Imagine a logistics company asking questions like, “who’s driving that lorry”, “who was the last person to drive it?”, “where is Fred taking that lorry?”, “can you tell me the type of lorries we have?” and been told, no, we don’t know any of that information, ridiculous right? Yet we do that with our data asset.

We have talked in recent episodes about the threat to our data security and privacy, be it policies or procedures or our people.
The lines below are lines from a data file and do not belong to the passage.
/-- The lowest base at which a single free run holds `n` bytes: 0, or the end of a frame. -/
def frameBase (fs : List (Nat × Nat)) (n : Nat) : Option Nat := leastWhere (fun b => runFree fs b n) (0 :: fs.map (fun f => f.1 + f.2))

/-- A frame request rounded up to 4 KiB. -/
def roundFrame (n : Nat) : Nat := (n + 4095) / 4096 * 4096

/-- Is the tile the one that a held slice of a cooperative launch waits for? Its frame id is kept for it there (14 R284). -/
def State.waitsFor (s : State) (x : Slice) (t : TileId) : Bool :=
  x.coop && x.st == .held && x.tile.isNone && x.home.isNone && (s.tiles[t]).isMember x.terr && x.target == some (s.tiles[t]).lidx

/-- Is a frame id held on a tile by a slice other than `uid`? -/
def State.idHeld (s : State) (uid : Nat) (t : TileId) (f : Nat) : Bool :=
  s.slices.any (fun x => x.uid != uid && x.fid == some f && (x.tile == some t || s.waitsFor x t))

/-- The lowest free id above the last one given, wrapping past 254. -/
def nextId (last : Option Nat) (held : Nat → Bool) : Option Nat :=
  ((List.range 255).map (fun i => (last.elim 0 (· + 1) + i) % 255)).find? (fun f => !held f)

/-- The frame id a slice would be given on a tile: none where no id is free (DEDUCED, log 29: then its frame does not fit). A cooperative
slice has its id already. -/
def State.idOn (s : State) (x : Slice) (t : TileId) : Option Nat :=
  if x.coop then x.fid.bind (fun f => if s.idHeld x.uid t f then none else some f)
  else nextId (s.tiles[t]).lastFid (s.idHeld x.uid t)

/-- Does the slice's frame fit on a tile, with an id? -/
def State.frameFits (s : State) (x : Slice) (t : TileId) : Bool :=
  x.frameReq == 0 || ((frameBase (s.frames t) x.frameReq).isSome && (s.idOn x t).isSome)

/-- A SLICEID that no slice of the tile has: the given one if it is free, else the next (02 R27). -/
def State.sidOn (s : State) (t : TileId) (uid first : Nat) : Nat :=
  let used := (s.slices.filter (fun x => x.tile == some t && x.uid != uid)).map (·.sid)
  (((List.range (used.length + 1)).map (fun i => (first + i) % 65536)).find? (fun i => !used.contains i)).getD first

/-! ### Queues (02 R25) -/

def State.queueLen (s : State) (t : TileId) : Nat := (s.slices.filter (fun x => x.tile == some t && x.st == .queued)).length

def State.queueRoom (s : State) (t : TileId) : Bool := decide (s.queueLen t < 32)

/-- A new arrival sequence. -/
def State.newArrival (s : State) (uid : Nat) : State :=
  ({ s with dev := { s.dev with nextArr := s.dev.nextArr + 1 } }).modSlice uid (fun x => { x with arrival := s.dev.nextArr })

/-- The slice takes its frame on the tile, which has room for it. The id of a cooperative slice was given to it when its launch was
accepted. -/
def State.giveFrame (s : State) (uid : Nat) (t : TileId) : State :=
  let x := s.slice! uid
  if x.frameReq = 0 then s.modSlice uid (fun x => { x with fid := none, fbase := 0, fsize := 0 })
  else
    let id := s.idOn x t
    let b := (frameBase (s.frames t) x.frameReq).getD 0
    let s1 := s.modSlice uid (fun x => { x with fid := id, fbase := b, fsize := x.frameReq })
    if x.coop then s1 else s1.modTile t (fun y => { y with lastFid := id })

/-- Queues a slice on a tile that has room for it. A slice that its launch held takes its arrival sequence now, as one that is queued at once does
(DESIGN CHOICE, log 70: 02 R25 does not say when). -/
def State.place (s : State) (uid : Nat) (t : TileId) : State :=
  let x := s.slice! uid
  let sid := s.sidOn t uid (s.tiles[t]).nextSid
  let s1 := (s.giveFrame uid t).newArrival uid
  (s1.modTile t (fun y => { y with nextSid := (sid + 1) % 65536 })).modSlice uid (fun y =>
    { y with tile := some t, st := .queued, sid := sid, home := none, fresh := x.fresh || !x.saved.isEmpty })

/-- The better of two tiles by a measure, ties to the lower logical index. -/
def State.better (s : State) (m : TileId → Nat) (a : Option TileId) (t : TileId) : Option TileId := match a with
  | none => some t
  | some u => if m t < m u || (m t == m u && decide ((s.tiles[t]).lidx < (s.tiles[u]).lidx)) then some t else some u

/-- "Any": the member with the fewest queued slices (02 R25). -/
def State.fewest (s : State) (terr : Nat) : Option TileId := (s.members terr).foldl (s.better s.queueLen) none

/-- The tile a slice is to be queued on: its target's, or the emptiest member. A target that has become a hole is taken as "any"
(DESIGN CHOICE, log 28). -/
def State.targetTile (s : State) (x : Slice) : Option TileId := match x.target with
  | none => s.fewest x.terr
  | some i => (s.memberAt x.terr i).orElse fun _ => s.fewest x.terr

/-- Mesh hops between two tiles. -/
def hops (a b : TileId) : Nat := ((tileX a : Int) - tileX b).natAbs + ((tileY a : Int) - tileY b).natAbs

/-- The nearest member with room in its queue, by this test, and for the frame (03 R61). -/
def State.nearest (s : State) (room : TileId → Bool) (x : Slice) (g : TileId) : Option TileId :=
  ((s.members x.terr).filter (fun t => room t && s.frameFits x t)).foldl (s.better (hops g)) none

/-- Where a held slice may be queued now (02 R25, R31, 03 R61). -/
def State.heldTile (s : State) (x : Slice) : Option TileId := match x.home with
  | some g => s.nearest s.queueRoom x g
  | none => match x.tile with
    | some t => if s.queueRoom t then some t else none
    | none => (s.targetTile x).filter (fun t => s.queueRoom t && s.frameFits x t)

/-- Is there room in a tile's queue for slice `uid`, which arrives now, behind the held slices that go there first (02 R25)? -/
def State.roomFor (s : State) (uid : Nat) (t : TileId) : Bool :=
  decide (s.queueLen t + (s.slices.filter (fun y => y.uid != uid && y.st == .held && s.heldTile y == some t)).length < 32)

/-- Held slices are queued in arrival order: no earlier one could take this one's place. -/
def State.heldFirst (s : State) (x : Slice) (t : TileId) : Bool :=
  s.slices.all (fun y => y.st != .held || decide (x.arrival ≤ y.arrival) || s.heldTile y != some t)

/-- The tile a held slice is queued on in this cycle. -/
def State.heldReady (s : State) (uid : Nat) : Option TileId := match s.findSlice uid with
  | none => none
  | some x => if x.st != .held || (s.terr! x.terr).dying.isSome then none else (s.heldTile x).filter (s.heldFirst x)

/-- HELD_SLICE_PLACEMENT: a queue entry has freed. A slice held on its tile, after YIELD or an abort for replay,
keeps its frame, its number and its arrival sequence. -/
def execHeldSlicePlacement (sl : Nat) (s : State) : Out :=
  match s.heldReady sl with
  | none => .next s
  | some t =>
    let x := s.slice! sl
    if x.home.isNone && x.tile.isSome then .next (s.modSlice sl (fun y => { y with st := .queued }))
    else .next (s.place sl t)

/-- A slice without a tile: a cooperative one keeps its frame id. -/
def Slice.homeless (x : Slice) (g : TileId) : Slice :=
  let f := if x.coop then x.fid else none
  { x with tile := none, st := .held, home := some g, fresh := x.fresh || !x.saved.isEmpty, fid := f, fbase := 0, fsize := 0,
           cores := [], table := none, evacuated := false }

/-- A slice leaves a ceding tile's queue for the nearest member with room, or is held (03 R61, R62). -/
def State.rehome (s : State) (uid : Nat) (g : TileId) : State :=
  let s1 := s.modSlice uid (fun x => x.homeless g)
  match s1.nearest (s1.roomFor uid) (s1.slice! uid) g with
  | some t => s1.place uid t
  | none => s1.newArrival uid

/-! ### Upcalls (03 R65) -/

/-- The slice that takes a territory's causes: running on the handler tile, its leader on the lowest core. -/
def State.upcallSlice (s : State) (h : TileId) : Option Slice :=
  (coresOf h).findSome? (fun c => match (s.cores[c]).sl with
    | some u => (s.findSlice u).filter (fun x => x.st == .running && x.cores.head? == some c)
    | none => none)

/-- An asynchronous cause for every core of a slice. -/
def State.causeAll (s : State) (x : Slice) (t : TrapRec) : State :=
  s.modCores x.cores (fun c => { c with causes := c.causes ++ [t] })

/-- A record reaches the handler tile: a running slice takes it, else it is queued, else it is dropped and counted. -/
def State.upcallAt (s : State) (h : TileId) (t : TrapRec) : State := match s.upcallSlice h with
  | some x => s.causeAll x t
  | none =>
    if (s.tiles[h]).upcalls.length < 16 then s.modTile h (fun y => { y with upcalls := y.upcalls ++ [t] }) else s.bump h 5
Just as significant a threat is the inability to fully understand what is going on with our data sets, a lack of insight and analysis means it’s very easy for our data to be abused, lost and stolen without us having the slightest knowledge of it happening.

That’s our focus this week, in the last of our data security & privacy episodes, I chat withjohn hughes John Hughes of Varonis. Varonis provide data analytics and insights into how we use our data, what our data is, who is using it, what it’s used for and if it’s even used at all.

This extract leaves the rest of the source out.